* What to work on:
Across all the records, filter for lines with the word "Tests" and copy them.

* Data excerpts:
-- ==== Sys2Proof/Tests/Slice0.lean ====
section
/-! SUPPORT. Tests. Expected results are the spec's own: the encodings of 30_encoding R56 and R57, the example of each
transition rule (40_quadrature_decoder R74 to R89), and the vectors of 95_test_vectors named at each test. The last part
shows, for each statement that has hypotheses, states that meet them, clause by clause. -/

namespace Sys2Proof.Machine.Tests

/-! ### Well-formedness: each check refuses an ill-formed term and accepts a well-formed one -/

theorem test_wellFormed_refuses_ignore1xxxxxxx : (Instr.ignore1xxxxxxx 0x7F#8).wellFormed = false := by decide
theorem test_wellFormed_accepts_ignore1xxxxxxx :
    (Instr.ignore1xxxxxxx 0x80#8).wellFormed = true ∧ (Instr.ignore1xxxxxxx 0xFF#8).wellFormed = true := by decide
theorem test_wellFormed_refuses_ignore00xxxxxx : (Instr.ignore00xxxxxx 0x40#8).wellFormed = false := by decide
theorem test_wellFormed_accepts_ignore00xxxxxx :
    (Instr.ignore00xxxxxx 0x00#8).wellFormed = true ∧ (Instr.ignore00xxxxxx 0x3F#8).wellFormed = true := by decide
theorem test_wellFormed_refuses_ignore010xxxxx : (Instr.ignore010xxxxx 0x60#8).wellFormed = false := by decide
theorem test_wellFormed_accepts_ignore010xxxxx :
    (Instr.ignore010xxxxx 0x40#8).wellFormed = true ∧ (Instr.ignore010xxxxx 0x5F#8).wellFormed = true := by decide
theorem test_wellFormed_refuses_ignore0110xxxx : (Instr.ignore0110xxxx 0x70#8).wellFormed = false := by decide
theorem test_wellFormed_accepts_ignore0110xxxx :
    (Instr.ignore0110xxxx 0x60#8).wellFormed = true ∧ (Instr.ignore0110xxxx 0x6F#8).wellFormed = true := by decide
theorem test_wellFormed_refuses_ignore01111xxx : (Instr.ignore01111xxx 0x77#8).wellFormed = false := by decide
theorem test_wellFormed_accepts_ignore01111xxx :
    (Instr.ignore01111xxx 0x78#8).wellFormed = true ∧ (Instr.ignore01111xxx 0x7F#8).wellFormed = true := by decide
theorem test_wellFormed_refuses_ignore011101xx : (Instr.ignore011101xx 0x73#8).wellFormed = false := by decide
theorem test_wellFormed_accepts_ignore011101xx :
    (Instr.ignore011101xx 0x74#8).wellFormed = true ∧ (Instr.ignore011101xx 0x77#8).wellFormed = true := by decide
theorem test_wellFormed_refuses_ignore0111000x : (Instr.ignore0111000x 0x72#8).wellFormed = false := by decide
theorem test_wellFormed_accepts_ignore0111000x :
    (Instr.ignore0111000x 0x70#8).wellFormed = true ∧ (Instr.ignore0111000x 0x71#8).wellFormed = true := by decide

* Task solution:
-- ==== Sys2Proof/Tests/Slice0.lean ====
/-! SUPPORT. Tests. Expected results are the spec's own: the encodings of 30_encoding R56 and R57, the example of each
namespace Sys2Proof.Machine.Tests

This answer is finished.